The signal was picked up for only 90 seconds, suggesting, remarkably, that if it did come from the plane’s black box recorder it may have been the final output before the battery died at the end of its 30-day life.

Later, the Xinhua news agency said a Chinese airforce plane had spotted ‘several white objects’ floating on the surface of the ocean 1,680 miles from Perth at 11.05am yesterday. The debris was just 55 miles from the area where the ping was detected.
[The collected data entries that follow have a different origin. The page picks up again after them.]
/-- Settles O35: neither the packed value nor the events depend on a Write-mode field's stored value. -/
theorem writeOnlyFieldIsHiddenFromReads : Obligations.WriteOnlyFieldIsHiddenFromReads := by
  intro s off wb d f x hr hrcb hf hm
  have hl : f ∈ layout (schemaWidth s.bank.schema) d := (List.mem_filter.1 hf).1
  have hnr : readableField f = false := by simp [readableField, hm]
  have hx : Reaches { s with vals := s.vals.put d.offset f.lo x } off.toNat wb.toNat d :=
    ⟨hr.legal, hr.aligned, hr.inRange, hr.declared, hr.slot⟩
  rw [exec_rd, exec_rd, execRd_reaches hr, execRd_reaches hx, regRead_of_no_rcb hrcb, regRead_of_no_rcb hrcb,
    pack_put_of_not_readable s.bank.ok hr.declared hl hnr]
  exact ⟨_, _, rfl, rfl, rfl⟩

/-! ### WRITE without write callbacks (41_register_ops.md R162) -/

/-- The value a field holds after its effect: the committed one, or the stored one. -/
def FieldEffect.valueFrom (e : FieldEffect) (o : Word) : Word := e.stored.getD o

/-- FieldWrite without a write callback leaves the effect's value in the field and every other place as it was. -/
theorem fieldWrite_val {reg : Nat} {storage : List FieldDecl} {f : FieldDecl} (hf : f.wcb = none) {v M : Word}
    {c c' : Ctx} (h : fieldWrite reg storage f v M c = .ok c') (r lo : Nat) :
    c'.vals.val r lo = if (r, lo) = (reg, f.lo) then (fieldEffect reg c.vals f v M).valueFrom (c.vals.val reg f.lo)
      else c.vals.val r lo := by
  rcases fieldWrite_ok h with ⟨hs, rfl⟩ | ⟨n, hs, hw⟩
  · rw [FieldEffect.valueFrom, hs]
    split
    · rename_i hk; cases hk; rfl
    · rfl
  · rw [fireWcb, hf] at hw
    cases hw
    rw [FieldEffect.valueFrom, hs, val_put]
    rfl

/-- Without write callbacks the write loop leaves the places of fields outside the list as they were. -/
theorem writeFields_val_of_not_mem {reg : Nat} {storage fs : List FieldDecl} (hw : ∀ f ∈ fs, f.wcb = none)
    {v M : Word} {c c' : Ctx} (h : writeFields reg storage v M fs c = .ok c') {r lo : Nat}
    (hr : ∀ f ∈ fs, (r, lo) ≠ (reg, f.lo)) : c'.vals.val r lo = c.vals.val r lo := by
  induction fs generalizing c with
  | nil => cases h; rfl
  | cons f fs ih =>
    have ih' := fun {c} => ih (c := c) (fun g hg => hw g (List.mem_cons_of_mem f hg))
      (hr := fun g hg => hr g (List.mem_cons_of_mem f hg))
    rcases writeFields_cons_ok h with ⟨-, hrest⟩ | ⟨c1, -, hf, hrest⟩
    · exact ih' hrest
    · rw [ih' hrest, fieldWrite_val (hw f List.mem_cons_self) hf, if_neg (hr f List.mem_cons_self)]

/-- Without write callbacks a field of the loop takes the value of its effect if it is processed, and keeps its own
otherwise. -/
theorem writeFields_val_of_mem {reg : Nat} {storage fs : List FieldDecl} (hw : ∀ f ∈ fs, f.wcb = none)
    (hlo : fs.Pairwise (fun a b => a.lo < b.lo)) {v M : Word} {c c' : Ctx}
    (h : writeFields reg storage v M fs c = .ok c') {f : FieldDecl} (hf : f ∈ fs) :
    c'.vals.val reg f.lo = if processed M f then (fieldEffect reg c.vals f v M).valueFrom (c.vals.val reg f.lo)
      else c.vals.val reg f.lo := by
  induction fs generalizing c with
  | nil => simp at hf
  | cons g gs ih =>
    rw [List.pairwise_cons] at hlo
    have hwg : ∀ e ∈ gs, e.wcb = none := fun e he => hw e (List.mem_cons_of_mem g he)
    rcases List.mem_cons.1 hf with rfl | hf
    · have hlater : ∀ e ∈ gs, (reg, f.lo) ≠ (reg, e.lo) := fun e he hk =>
        Nat.ne_of_lt (hlo.1 e he) (congrArg Prod.snd hk)
      rcases writeFields_cons_ok h with ⟨hp, hrest⟩ | ⟨c1, hp, h1, hrest⟩
      · rw [writeFields_val_of_not_mem hwg hrest hlater]; simp [hp]
      · rw [writeFields_val_of_not_mem hwg hrest hlater, fieldWrite_val (hw f List.mem_cons_self) h1]; simp [hp]
    · rcases writeFields_cons_ok h with ⟨-, hrest⟩ | ⟨c1, -, h1, hrest⟩
      · exact ih hwg hlo.2 hrest hf
      · have hearlier : c1.vals.val reg f.lo = c.vals.val reg f.lo := by
          rw [fieldWrite_val (hw g List.mem_cons_self) h1, if_neg]
          exact fun hk => Nat.ne_of_gt (hlo.1 f hf) (congrArg Prod.snd hk)
        rw [ih hwg hlo.2 hrest hf, fieldEffect, fieldEffect, hearlier]

/-- What RegWrite without write callbacks leaves in a field of the register. -/
theorem regWrite_val {sch : Schema} (h : schemaWellFormed sch = true) {d : RegDecl} (hd : d ∈ sch.regs)
    (hw : ∀ g ∈ layout (schemaWidth sch) d, g.wcb = none) {v M : Word} {vals : Store} {c : Ctx}
    (hr : regWrite sch d v M vals = .ok c) {f : FieldDecl} (hf : f ∈ layout (schemaWidth sch) d) :
    c.vals.val d.offset f.lo =
      if processed M f then (fieldEffect d.offset vals f v M).valueFrom (vals.val d.offset f.lo)
      else vals.val d.offset f.lo :=
  writeFields_val_of_mem hw (layout_lo_lt h hd) hr hf

/-! ### Enum policies (40_field_ops.md R129, R130) -/

/-- Reject and Clamp store a member of V for a candidate outside it, when the stored value is one. -/
theorem policyValue_valid {p : Policy} {valid : List Nat} {o c : Word} (hp : p ≠ .acceptVerbatim)
    (ho : o.toNat ∈ valid) (hc : ∀ v, p = .clamp v → v ∈ valid ∧ v < 2 ^ 64) :
    (policyValue p o c).toNat ∈ valid := by
  cases p with
  | reject => exact ho
  | clamp v =>
    obtain ⟨hv, hlt⟩ := hc v rfl
    rwa [policyValue, BitVec.toNat_ofNat, Nat.mod_eq_of_lt hlt]
  | acceptVerbatim => exact absurd rfl hp

/-- Write or ReadWrite commits the candidate to an Enum field, or what the policy makes of one outside V. -/
theorem writeEffect_enum {f : FieldDecl} (hk : f.kind = .enum) (hm : f.mode = .write ∨ f.mode = .readWrite)
    (o vin fm : Word) : (writeEffect f o vin fm).stored = some
      (if (mergedCandidate o vin fm).toNat ∈ f.valid then mergedCandidate o vin fm
        else policyValue f.policy o (mergedCandidate o vin fm)) := by
  rcases hm with hm | hm <;> by_cases hv : (mergedCandidate o vin fm).toNat ∈ f.valid <;>
    simp [writeEffect, hk, hm, hv]

/-- A write leaves an Enum field in V under Reject and Clamp; CE8 excludes WriteOneToClear. -/
theorem writeEffect_valid {f : FieldDecl} (hk : f.kind = .enum) (hw1c : f.mode ≠ .writeOneToClear)
    (hp : f.policy ≠ .acceptVerbatim) (hc : ∀ v, f.policy = .clamp v → v ∈ f.valid ∧ v < 2 ^ 64) {o : Word}
    (ho : o.toNat ∈ f.valid) (vin fm : Word) : ((writeEffect f o vin fm).valueFrom o).toNat ∈ f.valid := by
  have hread : writableField f = false → ((writeEffect f o vin fm).valueFrom o).toNat ∈ f.valid := fun hnw => by
    have hs : (writeEffect f o vin fm).stored = none :=
      of_not_not fun hne => by rw [writeEffect_stored.1 hne] at hnw; cases hnw
    rwa [FieldEffect.valueFrom, hs]
  have hwrite : f.mode = .write ∨ f.mode = .readWrite → ((writeEffect f o vin fm).valueFrom o).toNat ∈ f.valid :=
    fun hm => by
      rw [FieldEffect.valueFrom, writeEffect_enum hk hm, Option.getD_some]
      split
      · assumption
      · exact policyValue_valid hp ho hc
  cases hm : f.mode with
  | read => exact hread (by simp [writableField, hm])
  | readOnlyConstant => exact hread (by simp [writableField, hm])
  | writeOneToClear => exact absurd hm hw1c
  | write => exact hwrite (.inl hm)
  | readWrite => exact hwrite (.inr hm)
article-2597630-1CDB1BBE00000578-916_634x507.jpg


**The map showed where the Chinese crew detected black box signal corresponded to the first link map further north of the searched area. If only they had looked deeper if that indeed were where the real resting place of the plane. (sorry can't post all in one post with the 1000 characters limit and 5 pic max)
 

AssassinsMace

Lieutenant General

Remember Occam's Razor... MH370 disappeared when it entered Vietnamese airspace. It was a Boeing airliner from Malaysia with British engines. Plenty of parties involved had an interest for it not be an accident or malfunction because those parties would be held liable. And all sources having data available come from those very countries' companies that would be found liable. Liability is lessoned or negated if it was an intentional criminal act. All scenarios put out there have this as an intentional criminal act. Malfunction or not the most likely crash site would be in Vietnam on land where no one is looking. Why would Vietnam cover it up? The area where MH370 disappeared is a hotbed of territorial disputes by multiple countries. Possible accidental shoot-down of a mistaken invading foreign aircraft. The flight was headed to Beijing full of Chinese citizens. Vietnam was engaged in extreme tensions with China over territory at the time. Certainly could be seen as an act of war especially in a cover-up where China would be given an excuse to act against Vietnam and take over the South China Sea. The parties involved certainly don't want to see that happen and have a reason to help cover it up. A crash site is most likely to be in Vietnam therefore easily secured and evidence can be destroyed by the Vietnamese and the US, Great Britain, and even Australia can help with a cover story. It's a more simpler explanation than their fantastic multiple scenarios all having one of the most hotly contested territorial dispute areas in the world where no one was able to see this giant aircraft flying over their airspace.